──────── Given information ────────

-- ==== Sys2Proof/Laws/State.lean ====
section
/-! SUPPORT. One lemma per field per update of the state, so that no later proof unfolds a record update. -/

namespace Sys2Proof.Machine

section RespondFields

variable (s : State) (st : BitVec 2) (d : Code)

@[simp] theorem State.respond_cfg : (s.respond st d).cfg = s.cfg := rfl
@[simp] theorem State.respond_dstate : (s.respond st d).dstate = s.dstate := rfl
@[simp] theorem State.respond_upc : (s.respond st d).upc = s.upc := rfl
@[simp] theorem State.respond_sess : (s.respond st d).sess = s.sess := rfl
@[simp] theorem State.respond_resp : (s.respond st d).resp = some (respWord st d) := rfl
@[simp] theorem State.respond_rom : (s.respond st d).rom = s.rom := rfl
@[simp] theorem State.respond_pin : (s.respond st d).pin = s.pin := rfl
@[simp] theorem State.respond_trace : (s.respond st d).trace = s.trace := rfl
@[simp] theorem State.respond_responses : (s.respond st d).responses = s.responses := rfl
@[simp] theorem State.respond_requests : (s.respond st d).requests = s.requests := rfl
@[simp] theorem State.respond_pins : (s.respond st d).pins = s.pins := rfl
@[simp] theorem State.respond_schedule : (s.respond st d).schedule = s.schedule := rfl
@[simp] theorem State.respond_capAnswers : (s.respond st d).capAnswers = s.capAnswers := rfl
@[simp] theorem State.respond_draws : (s.respond st d).draws = s.draws := rfl
@[simp] theorem State.respond_build : (s.respond st d).build = s.build := rfl

end RespondFields

section RaiseErrorFields

variable (s : State) (e : ErrorKind) (d : Code)

@[simp] theorem State.raiseError_cfg : (s.raiseError e d).cfg = s.cfg := rfl
@[simp] theorem State.raiseError_dstate : (s.raiseError e d).dstate = s.dstate := rfl
@[simp] theorem State.raiseError_upc : (s.raiseError e d).upc = s.upc := rfl
@[simp] theorem State.raiseError_sess : (s.raiseError e d).sess = s.sess := rfl
@[simp] theorem State.raiseError_resp : (s.raiseError e d).resp = some (respWord e.status d) := rfl
@[simp] theorem State.raiseError_rom : (s.raiseError e d).rom = s.rom := rfl
@[simp] theorem State.raiseError_pin : (s.raiseError e d).pin = s.pin := rfl
@[simp] theorem State.raiseError_trace : (s.raiseError e d).trace = s.trace := rfl
@[simp] theorem State.raiseError_responses : (s.raiseError e d).responses = s.responses := rfl
@[simp] theorem State.raiseError_requests : (s.raiseError e d).requests = s.requests := rfl
@[simp] theorem State.raiseError_pins : (s.raiseError e d).pins = s.pins := rfl
@[simp] theorem State.raiseError_schedule : (s.raiseError e d).schedule = s.schedule := rfl
@[simp] theorem State.raiseError_capAnswers : (s.raiseError e d).capAnswers = s.capAnswers := rfl
@[simp] theorem State.raiseError_draws : (s.raiseError e d).draws = s.draws := rfl
@[simp] theorem State.raiseError_build : (s.raiseError e d).build = s.build := rfl

end RaiseErrorFields

section EmitFields

variable (s : State) (e : Event)

@[simp] theorem State.emit_cfg : (s.emit e).cfg = s.cfg := rfl
@[simp] theorem State.emit_dstate : (s.emit e).dstate = s.dstate := rfl
@[simp] theorem State.emit_upc : (s.emit e).upc = s.upc := rfl
@[simp] theorem State.emit_sess : (s.emit e).sess = s.sess := rfl
@[simp] theorem State.emit_resp : (s.emit e).resp = s.resp := rfl
@[simp] theorem State.emit_rom : (s.emit e).rom = s.rom := rfl
@[simp] theorem State.emit_pin : (s.emit e).pin = e.drive s.pin := rfl
@[simp] theorem State.emit_trace : (s.emit e).trace = s.trace ++ [e] := rfl
@[simp] theorem State.emit_responses : (s.emit e).responses = s.responses := rfl
@[simp] theorem State.emit_requests : (s.emit e).requests = s.requests := rfl
@[simp] theorem State.emit_pins : (s.emit e).pins = s.pins := rfl
@[simp] theorem State.emit_schedule : (s.emit e).schedule = s.schedule := rfl
@[simp] theorem State.emit_capAnswers : (s.emit e).capAnswers = s.capAnswers := rfl
@[simp] theorem State.emit_draws : (s.emit e).draws = s.draws := rfl
@[simp] theorem State.emit_build : (s.emit e).build = s.build := rfl

end EmitFields

section CountDrawFields

variable (s : State)

@[simp] theorem State.countDraw_cfg : (s.countDraw).cfg = s.cfg := rfl
@[simp] theorem State.countDraw_dstate : (s.countDraw).dstate = s.dstate := rfl
@[simp] theorem State.countDraw_upc : (s.countDraw).upc = s.upc := rfl
@[simp] theorem State.countDraw_sess : (s.countDraw).sess = s.sess := rfl
@[simp] theorem State.countDraw_resp : (s.countDraw).resp = s.resp := rfl
@[simp] theorem State.countDraw_rom : (s.countDraw).rom = s.rom := rfl
@[simp] theorem State.countDraw_pin : (s.countDraw).pin = s.pin := rfl
@[simp] theorem State.countDraw_trace : (s.countDraw).trace = s.trace := rfl
@[simp] theorem State.countDraw_responses : (s.countDraw).responses = s.responses := rfl
@[simp] theorem State.countDraw_requests : (s.countDraw).requests = s.requests := rfl
@[simp] theorem State.countDraw_pins : (s.countDraw).pins = s.pins := rfl
@[simp] theorem State.countDraw_schedule : (s.countDraw).schedule = s.schedule := rfl
@[simp] theorem State.countDraw_capAnswers : (s.countDraw).capAnswers = s.capAnswers.tail := rfl
@[simp] theorem State.countDraw_draws : (s.countDraw).draws = s.draws + 1 := rfl
@[simp] theorem State.countDraw_build : (s.countDraw).build = s.build := rfl

end CountDrawFields

section StartSessionFields

variable (s : State) (es : List Event)

@[simp] theorem State.startSession_cfg : (s.startSession es).cfg = s.cfg := rfl
@[simp] theorem State.startSession_dstate : (s.startSession es).dstate = .transmitting := rfl
@[simp] theorem State.startSession_upc : (s.startSession es).upc = 0 := rfl
@[simp] theorem State.startSession_sess : (s.startSession es).sess = es := rfl
@[simp] theorem State.startSession_resp : (s.startSession es).resp = s.resp := rfl
@[simp] theorem State.startSession_rom : (s.startSession es).rom = s.rom := rfl
@[simp] theorem State.startSession_pin : (s.startSession es).pin = s.pin := rfl
@[simp] theorem State.startSession_trace : (s.startSession es).trace = s.trace := rfl
@[simp] theorem State.startSession_responses : (s.startSession es).responses = s.responses := rfl
@[simp] theorem State.startSession_requests : (s.startSession es).requests = s.requests := rfl
@[simp] theorem State.startSession_pins : (s.startSession es).pins = s.pins := rfl
@[simp] theorem State.startSession_schedule : (s.startSession es).schedule = s.schedule := rfl
@[simp] theorem State.startSession_capAnswers : (s.startSession es).capAnswers = s.capAnswers := rfl
@[simp] theorem State.startSession_draws : (s.startSession es).draws = s.draws := rfl
@[simp] theorem State.startSession_build : (s.startSession es).build = s.build := rfl

end StartSessionFields

section AdvanceFields

variable (s : State)

@[simp] theorem State.advance_cfg : (s.advance).cfg = s.cfg := rfl
@[simp] theorem State.advance_dstate : (s.advance).dstate = if s.atLastEvent then .idle else s.dstate := rfl
@[simp] theorem State.advance_upc : (s.advance).upc = if s.atLastEvent then 0 else s.upc + 1 := rfl
@[simp] theorem State.advance_sess : (s.advance).sess = s.sess := rfl
@[simp] theorem State.advance_resp :
    (s.advance).resp = if s.atLastEvent then some (respWord statusSuccess 0) else s.resp := rfl
@[simp] theorem State.advance_rom : (s.advance).rom = s.rom := rfl
@[simp] theorem State.advance_pin : (s.advance).pin = s.pin := rfl
@[simp] theorem State.advance_trace : (s.advance).trace = s.trace := rfl
@[simp] theorem State.advance_responses : (s.advance).responses = s.responses := rfl
@[simp] theorem State.advance_requests : (s.advance).requests = s.requests := rfl
@[simp] theorem State.advance_pins : (s.advance).pins = s.pins := rfl
@[simp] theorem State.advance_schedule : (s.advance).schedule = s.schedule := rfl
@[simp] theorem State.advance_capAnswers : (s.advance).capAnswers = s.capAnswers := rfl
@[simp] theorem State.advance_draws : (s.advance).draws = s.draws := rfl
@[simp] theorem State.advance_build : (s.advance).build = s.build := rfl

end AdvanceFields

section TakeResponseFields

variable (s : State) (r : RespWord)

@[simp] theorem State.takeResponse_cfg : (s.takeResponse r).cfg = s.cfg := rfl
@[simp] theorem State.takeResponse_dstate : (s.takeResponse r).dstate = s.dstate := rfl
@[simp] theorem State.takeResponse_upc : (s.takeResponse r).upc = s.upc := rfl
@[simp] theorem State.takeResponse_sess : (s.takeResponse r).sess = s.sess := rfl
@[simp] theorem State.takeResponse_resp : (s.takeResponse r).resp = none := rfl
@[simp] theorem State.takeResponse_rom : (s.takeResponse r).rom = s.rom := rfl
@[simp] theorem State.takeResponse_pin : (s.takeResponse r).pin = s.pin := rfl
@[simp] theorem State.takeResponse_trace : (s.takeResponse r).trace = s.trace := rfl
@[simp] theorem State.takeResponse_responses : (s.takeResponse r).responses = s.responses ++ [r] := rfl
@[simp] theorem State.takeResponse_requests : (s.takeResponse r).requests = s.requests := rfl
@[simp] theorem State.takeResponse_pins : (s.takeResponse r).pins = s.pins := rfl
@[simp] theorem State.takeResponse_schedule : (s.takeResponse r).schedule = s.schedule := rfl
@[simp] theorem State.takeResponse_capAnswers : (s.takeResponse r).capAnswers = s.capAnswers := rfl
@[simp] theorem State.takeResponse_draws : (s.takeResponse r).draws = s.draws := rfl
@[simp] theorem State.takeResponse_build : (s.takeResponse r).build = s.build := rfl

end TakeResponseFields

section DropRequestFields

variable (s : State)

@[simp] theorem State.dropRequest_cfg : (s.dropRequest).cfg = s.cfg := rfl
@[simp] theorem State.dropRequest_dstate : (s.dropRequest).dstate = s.dstate := rfl
@[simp] theorem State.dropRequest_upc : (s.dropRequest).upc = s.upc := rfl
@[simp] theorem State.dropRequest_sess : (s.dropRequest).sess = s.sess := rfl
@[simp] theorem State.dropRequest_resp : (s.dropRequest).resp = s.resp := rfl
@[simp] theorem State.dropRequest_rom : (s.dropRequest).rom = s.rom := rfl
@[simp] theorem State.dropRequest_pin : (s.dropRequest).pin = s.pin := rfl
@[simp] theorem State.dropRequest_trace : (s.dropRequest).trace = s.trace := rfl
@[simp] theorem State.dropRequest_responses : (s.dropRequest).responses = s.responses := rfl
@[simp] theorem State.dropRequest_requests : (s.dropRequest).requests = s.requests.tail := rfl
@[simp] theorem State.dropRequest_pins : (s.dropRequest).pins = s.pins := rfl
@[simp] theorem State.dropRequest_schedule : (s.dropRequest).schedule = s.schedule := rfl
@[simp] theorem State.dropRequest_capAnswers : (s.dropRequest).capAnswers = s.capAnswers := rfl
@[simp] theorem State.dropRequest_draws : (s.dropRequest).draws = s.draws := rfl
@[simp] theorem State.dropRequest_build : (s.dropRequest).build = s.build := rfl

end DropRequestFields

section ResetBlockFields

variable (s : State)

@[simp] theorem State.resetBlock_cfg : (s.resetBlock).cfg = false := rfl
@[simp] theorem State.resetBlock_dstate : (s.resetBlock).dstate = .idle := rfl
@[simp] theorem State.resetBlock_upc : (s.resetBlock).upc = 0 := rfl
@[simp] theorem State.resetBlock_sess : (s.resetBlock).sess = [] := rfl
@[simp] theorem State.resetBlock_resp : (s.resetBlock).resp = none := rfl
@[simp] theorem State.resetBlock_rom : (s.resetBlock).rom = s.rom := rfl
@[simp] theorem State.resetBlock_pin : (s.resetBlock).pin = .undriven := rfl
@[simp] theorem State.resetBlock_trace : (s.resetBlock).trace = s.trace := rfl
@[simp] theorem State.resetBlock_responses : (s.resetBlock).responses = s.responses := rfl
@[simp] theorem State.resetBlock_requests : (s.resetBlock).requests = s.requests := rfl
@[simp] theorem State.resetBlock_pins : (s.resetBlock).pins = s.pins := rfl
@[simp] theorem State.resetBlock_schedule : (s.resetBlock).schedule = s.schedule := rfl
@[simp] theorem State.resetBlock_capAnswers : (s.resetBlock).capAnswers = s.capAnswers := rfl
@[simp] theorem State.resetBlock_draws : (s.resetBlock).draws = s.draws := rfl
@[simp] theorem State.resetBlock_build : (s.resetBlock).build = s.build := rfl

end ResetBlockFields

section TickFields

variable (s : State)

@[simp] theorem State.tick_cfg : (s.tick).cfg = s.cfg := rfl
@[simp] theorem State.tick_dstate : (s.tick).dstate = s.dstate := rfl
@[simp] theorem State.tick_upc : (s.tick).upc = s.upc := rfl
@[simp] theorem State.tick_sess : (s.tick).sess = s.sess := rfl
@[simp] theorem State.tick_resp : (s.tick).resp = s.resp := rfl
@[simp] theorem State.tick_rom : (s.tick).rom = s.rom := rfl
@[simp] theorem State.tick_pin : (s.tick).pin = s.pin := rfl
@[simp] theorem State.tick_trace : (s.tick).trace = s.trace := rfl
@[simp] theorem State.tick_responses : (s.tick).responses = s.responses := rfl
@[simp] theorem State.tick_requests : (s.tick).requests = s.requests := rfl
@[simp] theorem State.tick_pins : (s.tick).pins = s.schedule.headD s.pins := rfl
@[simp] theorem State.tick_schedule : (s.tick).schedule = s.schedule.tail := rfl
@[simp] theorem State.tick_capAnswers : (s.tick).capAnswers = s.capAnswers := rfl
@[simp] theorem State.tick_draws : (s.tick).draws = s.draws := rfl
@[simp] theorem State.tick_build : (s.tick).build = s.build := rfl

end TickFields

section ConfiguredFields

variable (s : State) (ok : Bool)

@[simp] theorem State.configured_cfg : (s.configured ok).cfg = ok := by cases ok <;> rfl
@[simp] theorem State.configured_dstate : (s.configured ok).dstate = s.dstate := by cases ok <;> rfl
@[simp] theorem State.configured_upc : (s.configured ok).upc = s.upc := by cases ok <;> rfl
@[simp] theorem State.configured_sess : (s.configured ok).sess = s.sess := by cases ok <;> rfl
@[simp] theorem State.configured_resp :
    (s.configured ok).resp = some (respWord (if ok then statusSuccess else ErrorKind.initFailure.status) 0) := by cases ok <;> rfl
@[simp] theorem State.configured_rom : (s.configured ok).rom = s.rom := by cases ok <;> rfl
@[simp] theorem State.configured_pin : (s.configured ok).pin = if ok then .low else .undriven := by cases ok <;> rfl
@[simp] theorem State.configured_trace : (s.configured ok).trace = s.trace := by cases ok <;> rfl
@[simp] theorem State.configured_responses : (s.configured ok).responses = s.responses := by cases ok <;> rfl
@[simp] theorem State.configured_requests : (s.configured ok).requests = s.requests := by cases ok <;> rfl
@[simp] theorem State.configured_pins : (s.configured ok).pins = s.pins := by cases ok <;> rfl
@[simp] theorem State.configured_schedule : (s.configured ok).schedule = s.schedule := by cases ok <;> rfl
@[simp] theorem State.configured_capAnswers : (s.configured ok).capAnswers = s.capAnswers := by cases ok <;> rfl
@[simp] theorem State.configured_draws : (s.configured ok).draws = s.draws := by cases ok <;> rfl
@[simp] theorem State.configured_build : (s.configured ok).build = s.build := by cases ok <;> rfl

end ConfiguredFields

end Sys2Proof.Machine
end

────────

> [Exercise brief]
Please return only the lines above, starting at the line that has "es).upc = 0 := rfl" and ending at the line that has "es).requests = s.requests := rfl", keeping both and leaving each one unchanged.

> [Completed exercise]
@[simp] theorem State.startSession_upc : (s.startSession es).upc = 0 := rfl
@[simp] theorem State.startSession_sess : (s.startSession es).sess = es := rfl
@[simp] theorem State.startSession_resp : (s.startSession es).resp = s.resp := rfl
@[simp] theorem State.startSession_rom : (s.startSession es).rom = s.rom := rfl
@[simp] theorem State.startSession_pin : (s.startSession es).pin = s.pin := rfl
@[simp] theorem State.startSession_trace : (s.startSession es).trace = s.trace := rfl
@[simp] theorem State.startSession_responses : (s.startSession es).responses = s.responses := rfl
@[simp] theorem State.startSession_requests : (s.startSession es).requests = s.requests := rfl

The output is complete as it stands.